A venture capitalist idly glancing through business plans probably wouldn’t give an energy storage business a second glance. All the glamorous companies are focused on finding cheap ways of making low cost energy. Storage is down-market, and ever so slightly dull. This will to have to change. Without cheap, robust and very large scale electricity storage, electricity grids are going to find it very difficult to cope with the unpredictability of vastly greater supplies of electricity from wind, wave or sun. HIghview Power, a UK company that has operated in what private equity calls ‘stealth mode’ for several years, went public yesterday with an intriguing proposal for a new form of energy storage – air liquefaction. The energy commentators read the press release and politely yawned. Were they right?

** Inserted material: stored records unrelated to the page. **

-- ==== Sys2Proof/Laws/PerInstr.lean ====
section
/-! SUPPORT. What well-formedness says of every command's index operands: each is below the number of the things it counts on a QSR-M8. -/

namespace Sys2Proof

set_option Elab.async false

/-- The index operands of a command, each with the number it stays below (R5 to R7, R25, R438, R529, R639). -/
def Instr.indices : Instr → List (Nat × Nat)
  | .scheduleStep camp die _ => [(camp, 64), (die, 8)]
  | .bpNop loc _ => [(loc.die, 8), (loc.slot, 72), (loc.bp, 64)]
  | .lut4 loc _ => [(loc.die, 8), (loc.slot, 72), (loc.bp, 64)]
  | .lut4e loc _ => [(loc.die, 8), (loc.slot, 72), (loc.bp, 64)]
  | .route loc _ => [(loc.die, 8), (loc.slot, 72), (loc.bp, 64)]
  | .hold loc _ => [(loc.die, 8), (loc.slot, 72), (loc.bp, 64)]
  | .ckpt loc _ => [(loc.die, 8), (loc.slot, 72), (loc.bp, 64)]
  | .drainStart loc => [(loc.die, 8), (loc.slot, 72)]
  | .drainEnd loc => [(loc.die, 8), (loc.slot, 72), (loc.bp, 64)]
  | .wuNop loc _ => [(loc.die, 8), (loc.slot, 72)]
  | .wuAdd loc _ => [(loc.die, 8), (loc.slot, 72)]
  | .wuSub loc _ => [(loc.die, 8), (loc.slot, 72)]
  | .wuCarry loc _ => [(loc.die, 8), (loc.slot, 72)]
  | .wuBorrow loc _ => [(loc.die, 8), (loc.slot, 72)]
  | .wuAnd loc _ => [(loc.die, 8), (loc.slot, 72)]
  | .wuOr loc _ => [(loc.die, 8), (loc.slot, 72)]
  | .wuXor loc _ => [(loc.die, 8), (loc.slot, 72)]
  | .wuAndn loc _ => [(loc.die, 8), (loc.slot, 72)]
  | .wuShl loc _ => [(loc.die, 8), (loc.slot, 72)]
  | .wuShr loc _ => [(loc.die, 8), (loc.slot, 72)]
  | .wuSar loc _ => [(loc.die, 8), (loc.slot, 72)]
  | .wuRol loc _ => [(loc.die, 8), (loc.slot, 72)]
  | .wuRor loc _ => [(loc.die, 8), (loc.slot, 72)]
  | .wuCmpeq loc _ => [(loc.die, 8), (loc.slot, 72)]
  | .wuCmpltu loc _ => [(loc.die, 8), (loc.slot, 72)]
  | .wuCmplts loc _ => [(loc.die, 8), (loc.slot, 72)]
  | .wuSel loc _ => [(loc.die, 8), (loc.slot, 72)]
  | .wuBsel loc _ => [(loc.die, 8), (loc.slot, 72)]
  | .wuExt loc _ => [(loc.die, 8), (loc.slot, 72)]
  | .wuDep loc _ => [(loc.die, 8), (loc.slot, 72)]
  | .wuMullo loc _ => [(loc.die, 8), (loc.slot, 72)]
  | .wuMulhiu loc _ => [(loc.die, 8), (loc.slot, 72)]
  | .wuMulhis loc _ => [(loc.die, 8), (loc.slot, 72)]
  | .mulResultWrite loc => [(loc.die, 8), (loc.slot, 72)]
  | .wuLdm loc _ => [(loc.die, 8), (loc.slot, 72)]
  | .wuStm loc _ => [(loc.die, 8), (loc.slot, 72)]
  | .wuPack loc _ => [(loc.die, 8), (loc.slot, 72)]
  | .wuUnpack loc _ => [(loc.die, 8), (loc.slot, 72)]
  | .wuXec loc _ => [(loc.die, 8), (loc.slot, 72)]
  | .wuShift loc _ => [(loc.die, 8), (loc.slot, 72)]
  | .shadowCommit camp => [(camp, 64)]
  | .faultFlagsClose camp => [(camp, 64)]
  | .acquisitionSample camp => [(camp, 64)]
  | .recordExchange camp => [(camp, 64)]
  | .snapshotPoint camp => [(camp, 64)]
  | .cycleEnd camp => [(camp, 64)]
  | .start camp _ => [(camp, 64)]
  | .pause camp _ => [(camp, 64)]
  | .resume camp _ => [(camp, 64)]
  | .step camp _ => [(camp, 64)]
  | .halt camp _ => [(camp, 64)]
  | .unload camp _ => [(camp, 64)]
  | .unloadDone camp => [(camp, 64)]
  | .rampStart camp _ => [(camp, 64)]
  | .rampStep camp => [(camp, 64)]
  | .firstDesignCycleStart camp => [(camp, 64)]
  | .heldStartRelease camp => [(camp, 64)]
  | .restoreDone camp => [(camp, 64)]
  | .restoreBusError camp _ _ => [(camp, 64)]
  | .bankGrant loc bank => [(loc.die, 8), (loc.slot, 72), (bank, 8)]
  | .mgmtAccessGo die => [(die, 8)]
  | .mgmtAccessDone die => [(die, 8)]
  | .wakeClearEnd pitch => [(pitch, 64)]
  | .crossingItemArrive camp _ _ _ => [(camp, 64)]
  | .fifoWrite _ _ _ => []
  | .fifoRead _ _ => []
  | .fifoPtrMismatch _ _ => []
  | .fifoReprime _ _ => []
  | .stall camp _ _ => [(camp, 64)]
  | .release camp _ _ _ _ => [(camp, 64)]
  | .boundary camp _ _ _ => [(camp, 64)]
  | .guylineHalt camp _ _ _ => [(camp, 64)]
  | .relockDone camp _ => [(camp, 64)]
  | .dcTagWrite camp k _ _ _ => [(camp, 64), (k, 16)]
  | .dcAccWrite camp k _ => [(camp, 64), (k, 16)]
  | .snapArm camp _ _ _ => [(camp, 64)]
  | .snapAbort camp _ _ => [(camp, 64)]
  | .snapshotDone camp => [(camp, 64)]
  | .snapshotBusError camp _ => [(camp, 64)]
  | .dcSnapSelWrite camp _ => [(camp, 64)]
  | .snapSelCheckDone camp _ => [(camp, 64)]
  | .load _ _ _ => []
  | .ldAbort => []
  | .ldDmaPush _ => []
  | .loadSegment _ => []
  | .placementEntryArrive _ _ _ => []
  | .loadAck _ _ => []
  | .commit => []
  | .abort => []
  | .loadTimeout _ => []
  | .loadClearDone => []
  | .dmInit chan _ => [(chan, 8)]
  | .dmInitDone chan _ => [(chan, 8)]
  | .dmActivate chan _ => [(chan, 8)]
  | .dmQuiesce chan _ => [(chan, 8)]
  | .quiesceDone chan => [(chan, 8)]
  | .dmPpr chan _ => [(chan, 8)]
  | .pprDone chan _ => [(chan, 8)]
  | .mrw chan sub' _ _ => [(chan, 8), (sub', 2)]
  | .mrr chan sub' _ _ => [(chan, 8), (sub', 2)]
  | .mpc chan sub' _ _ => [(chan, 8), (sub', 2)]
  | .trainOpDone chan _ => [(chan, 8)]
  | .dmMapWrite chan k _ => [(chan, 8), (k, 9)]
  | .refreshDue chan sub' _ => [(chan, 8), (sub', 2)]
  | .postponedRefreshIssue chan sub' _ => [(chan, 8), (sub', 2)]
  | .refreshDone chan sub' _ => [(chan, 8), (sub', 2)]
  | .rhWindowClear chan => [(chan, 8)]
  | .rfmDone chan sub' _ _ => [(chan, 8), (sub', 2)]
  | .deepRequest _ _ => []
  | .deepReadDataArrive camp pitch _ _ => [(camp, 64), (pitch, 64)]
  | .reencryptDone _ _ => []
  | .install _ => []
  | .keyBlobReadDone _ _ => []
  | .roll _ => []
  | .rollDone _ => []
  | .remove _ => []
  | .mpRangeWrite r _ => [(r, 64)]
  | .regionInitDone _ => []
  | .epochLimit port => [(port, 6)]
  | .add core _ => [(core, 16)]
  | .sub core _ => [(core, 16)]
  | .and core _ => [(core, 16)]
  | .or core _ => [(core, 16)]
  | .xor core _ => [(core, 16)]
  | .shl core _ => [(core, 16)]
  | .shr core _ => [(core, 16)]
  | .sar core _ => [(core, 16)]
  | .cmp core _ => [(core, 16)]
  | .mullo core _ => [(core, 16)]
  | .mulhiu core _ => [(core, 16)]
  | .addi core _ => [(core, 16)]
  | .andi core _ => [(core, 16)]
  | .ori core _ => [(core, 16)]
  | .xori core _ => [(core, 16)]
  | .shli core _ => [(core, 16)]
  | .shri core _ => [(core, 16)]
  | .sari core _ => [(core, 16)]
  | .cmpiLt core _ => [(core, 16)]
  | .cmpiLo core _ => [(core, 16)]
  | .orh core _ => [(core, 16)]
  | .ld8 core _ => [(core, 16)]
  | .ld16 core _ => [(core, 16)]
  | .ld32 core _ => [(core, 16)]
  | .lds core _ => [(core, 16)]
  | .st8 core _ => [(core, 16)]
  | .st16 core _ => [(core, 16)]
  | .st32 core _ => [(core, 16)]
  | .sts core _ _ => [(core, 16)]
  | .aswap core _ => [(core, 16)]
  | .aadd core _ => [(core, 16)]
  | .call core _ => [(core, 16)]
  | .callr core _ => [(core, 16)]
  | .gate core _ => [(core, 16)]
  | .codesync core _ => [(core, 16)]
  | .brEq core _ => [(core, 16)]
  | .brNe core _ => [(core, 16)]
  | .brLt core _ => [(core, 16)]
  | .brGe core _ => [(core, 16)]
  | .brLo core _ => [(core, 16)]
  | .brHs core _ => [(core, 16)]
  | .brBs core _ => [(core, 16)]
  | .brBc core _ => [(core, 16)]
  | .csend core _ _ => [(core, 16)]
  | .crecv core _ _ => [(core, 16)]
  | .cwait core _ _ => [(core, 16)]
  | .evset core _ => [(core, 16)]
  | .yield core _ _ => [(core, 16)]
  | .done core _ _ => [(core, 16)]
  | .order core _ => [(core, 16)]
  | .rdcw core _ => [(core, 16)]
  | .wrcw core _ => [(core, 16)]
  | .back core _ => [(core, 16)]
  | .doze core _ => [(core, 16)]
  | .ccMemoryResponse core _ _ _ => [(core, 16)]
  | .sliceExpire core => [(core, 16)]
  | .sleepEntry core => [(core, 16)]
  | .coreWakeDone core => [(core, 16)]
  | .ccCtrlWake core => [(core, 16)]
  | .ccEnableWrite core _ => [(core, 16)]
  | .ccDomWrite dom _ => [(dom, 64)]
  | .taskDispatch core => [(core, 16)]
  | .bivouacLoadDone core => [(core, 16)]
  | .taskArm => []
  | .taskCancel _ => []
  | .taskFree => []
  | .tsTaskFlagsWrite _ => []
  | .chEnable chan _ => [(chan, 256)]
  | .chQuiesce chan => [(chan, 256)]
  | .channelQuiesced chan => [(chan, 256)]
  | .chDisable chan => [(chan, 256)]
  | .channelDoorbell chan _ _ _ => [(chan, 256)]
  | .inboundSlotFetched chan _ _ => [(chan, 256)]
  | .dataMessage chan _ _ => [(chan, 256)]
  | .creditMessage chan _ _ => [(chan, 256)]
  | .outboundCopyDone chan => [(chan, 256)]
  | .mirrorBusError chan _ _ _ => [(chan, 256)]
  | .channelTimeout chan _ _ => [(chan, 256)]
  | .tsLogKeepWrite camp _ _ => [(camp, 64)]
  | .nocPacket _ _ net _ => [(net, 4)]
  | .criticalWindowEnd _ => []
  | .fenceDoorbell _ => []
  | .fenceComplete _ => []
  | .domainOn dom => [(dom, 80)]
  | .domainOnStart _ => []
  | .domainOnDone dom => [(dom, 80)]
  | .domainOff dom _ => [(dom, 80)]
  | .powerDownDrainDone _ => []
  | .pdTimeout _ => []
  | .probePop _ => []
  | .trainingRetry port => [(port, 6)]
  | .trainingStateTimeout port => [(port, 6)]
  | .capabilityWord port _ => [(port, 6)]
  | .trainingStateDone port _ => [(port, 6)]
  | .eqRequest port _ _ _ => [(port, 6)]
  | .eqResponse port _ _ _ => [(port, 6)]
  | .flitReceive port _ _ => [(port, 6)]
  | .dataFlit port _ => [(port, 6)]
  | .replayTimeout port => [(port, 6)]
  | .retrain port _ => [(port, 6)]
  | .hnSpareCmd port _ => [(port, 6)]
  | .exitIdle port _ => [(port, 6)]
  | .idleTimer port => [(port, 6)]
  | .idleEnter port => [(port, 6)]
  | .idleExitBurst port => [(port, 6)]
  | .idleLockTimeout port => [(port, 6)]
  | .laneLockLoss port lane => [(port, 6), (lane, 9)]
  | .spareReq port lane => [(port, 6), (lane, 9)]
  | .spareDone port lane => [(port, 6), (lane, 9)]
  | .sparingTimeout port => [(port, 6)]
  | .epoch port => [(port, 6)]
  | .probe port _ => [(port, 6)]
  | .echo port _ _ => [(port, 6)]
  | .hello port _ _ _ => [(port, 6)]
  | .helloTimer port => [(port, 6)]
  | .fbIdWrite _ _ => []
  | .loadPacket _ _ => []
  | .channelPacket _ _ _ => []
  | .topo port _ => [(port, 6)]
  | .mgmt _ _ => []
  | .topoTimer => []
  | .topoRecordExpire _ => []
  | .routeCompute => []
  | .fbActiveWrite active => [(active, 2)]
  | .routeHostWrite _ => []
  | .linkLoss port => [(port, 6)]
  | .sync port _ _ _ _ _ => [(port, 6)]
  | .high port _ => [(port, 6)]
  | .syncTimer => []
  | .autoRootTimeout => []
  | .tmRoot _ => []
  | .tmReset _ => []
  | .tmLoad _ => []
  | .tmRateWrite _ => []
  | .tmDtIncHiWrite camp _ => [(camp, 64)]
  | .comparatorFire k => [(k, 16)]
  | .pulseWidthEnd pin => [(pin, 4)]
  | .captureInputEdge input => [(input, 2)]
  | .triggerInEdge => []
  | .conditionerWindowEnd input => [(input, 3)]
  | .inputStuck input => [(input, 3)]
  | .acqArm unit _ => [(unit, 4)]
  | .acqStop unit _ => [(unit, 4)]
  | .acqForce unit _ => [(unit, 4)]
  | .decForce dec _ _ => [(dec, 8)]
  | .postCyclesEnd unit => [(unit, 4)]
  | .holdoffEnd unit => [(unit, 4)]
  | .captureWriteDone unit => [(unit, 4)]
  | .captureBusError unit => [(unit, 4)]
  | .trigoutWidthEnd => []
  | .trFlush => []
  | .trRoute => []
  | .clearFb => []
  | .frameFlushTimer core => [(core, 16)]
  | .cairnTimer core => [(core, 16)]
  | .traceFrameWrite => []
  | .traceBusError => []
  | .fallbackDrainDone => []
  | .tokenLoad slot => [(slot, 8)]
  | .tokenLoadDone _ _ => []
  | .tokenRevoke slot => [(slot, 8)]
  | .powerOn _ => []
  | .inputBrownout => []
  | .inputOvervoltage => []
  | .thermalShutdown => []
  | .powerControlInterval _ => []
  | .romVerifyDone => []
  | .dramPhaseDone _ _ => []
  | .pinsPhaseDone _ => []
  | .recoveryStreamVerified => []
  | .pwReset _ => []
  | .fwProgram _ => []
  | .fwProgramDone _ _ _ => []
  | .refinLoss => []
  | .useIn _ => []
  | .useLocal _ => []
  | .scrubRead loc _ unit _ _ => [(loc.die, 8), (loc.slot, 72), (unit, 4)]
  | .scrubGo die _ _ => [(die, 8)]
  | .scrubPassDone die => [(die, 8)]
  | .supervisorCheck _ => []
  | .scrubReloadDone die => [(die, 8)]
  | .bist _ _ => []
  | .bistDone _ _ => []
  | .flushWear _ _ => []
  | .wearFlushTimer => []
  | .wearCompactDone => []
  | .hsPitchMapWrite pitch _ => [(pitch, 64)]
  | .hsBpMapWrite loc _ _ _ => [(loc.die, 8), (loc.slot, 72)]
  | .hsColMapWrite loc _ _ => [(loc.die, 8), (loc.slot, 72)]
  | .bar2Read _ _ _ => []
  | .bar2Write _ _ _ => []
  | .barBadAccess _ _ => []
  | .msixUnmask vector => [(vector, 256)]
  | .pcieReset => []
  | .hiChVecWrite chan vec => [(chan, 256), (vec, 256)]
  | .rcRead _ _ => []
  | .holdingRegisterRead _ => []
  | .runCampCycleLoRead camp _ => [(camp, 64)]
  | .tsLogPosLoRead camp _ => [(camp, 64)]
  | .tmNowFracRead _ => []
  | .tmDtFracRead camp _ => [(camp, 64)]
  | .tmCapFracRead input _ => [(input, 2)]
  | .trFbDataRead _ => []
  | .idKeyDataRead _ => []
  | .registerWrite _ _ _ _ => []
  | .testLogicReset => []
  | .extest _ => []
  | .samplePreload _ _ => []
  | .idcode => []
  | .clamp => []
  | .highz => []
  | .regAccess _ _ => []
  | .loadStream _ => []
  | .moduleReset => []
  | .bypass => []
  | .smbPhase => []
  | .smbVin => []
  | .smbIin => []
  | .smbPin => []
  | .smbTemp => []
  | .smbIdent => []
  | .smbAlarm => []
  | .smbDomains => []
  | .smbReset _ => []
  | .hostif _ => []
  | .inputRecovery => []
  | .thermalCooldown => []
  | .inputPowerRemoved => []
  | .refinReturn => []
  | .mr4TemperatureChange chan _ => [(chan, 8)]
  | .inputLevelChange input _ _ => [(input, 3)]
  | .stuckMaskRelease input => [(input, 3)]

namespace Laws.Operands

/-- A well-formed command's index operands are in range. -/
def Statement (i : Instr) : Prop := i.wf = true → ∀ e ∈ i.indices, e.1 < e.2

theorem inAll {l : List (Nat × Nat)} (h : l.all fun e => decide (e.1 < e.2)) : ∀ e ∈ l, e.1 < e.2 := by simpa using h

The economics of this technology look interesting. What is even more compelling is that you could bolt together a large plant using conventional components freely available today from a variety of major suppliers. Unlike some of the really wacky suggestions for storing energy, we pretty much know that Highview’s ideas will work.  A 350 kW pilot plant alongside the Slough power station has been through extensive testing for the last six months or so.

So how does it operate? You take ambient air and put it through a liquefaction plant using electricity. (Hundreds of these plants around the world today make liquid nitrogen, oxygen or natural gas).  Liquefaction works by expanding a gas, which causes its pressure, and thus its temperature to fall. This technology is a hundred years old. The process uses substantial amounts of energy.

Allowing liquid air to expand increases its volume many hundred fold. This will produce high pressure in any sealed container. If the gaseous air is allowed to escape through a turbine, electricity can be generated. This second phase produces about 55% of the input energy, says Highview. This relatively low number can be improved to perhaps 70% by using waste heat from nearby  industrial processes, such as the hot water from the cooling processes in a nuclear or fossil fuel power station.

How does efficiency this compare? Here are some very rough figures for other means of storing electricity.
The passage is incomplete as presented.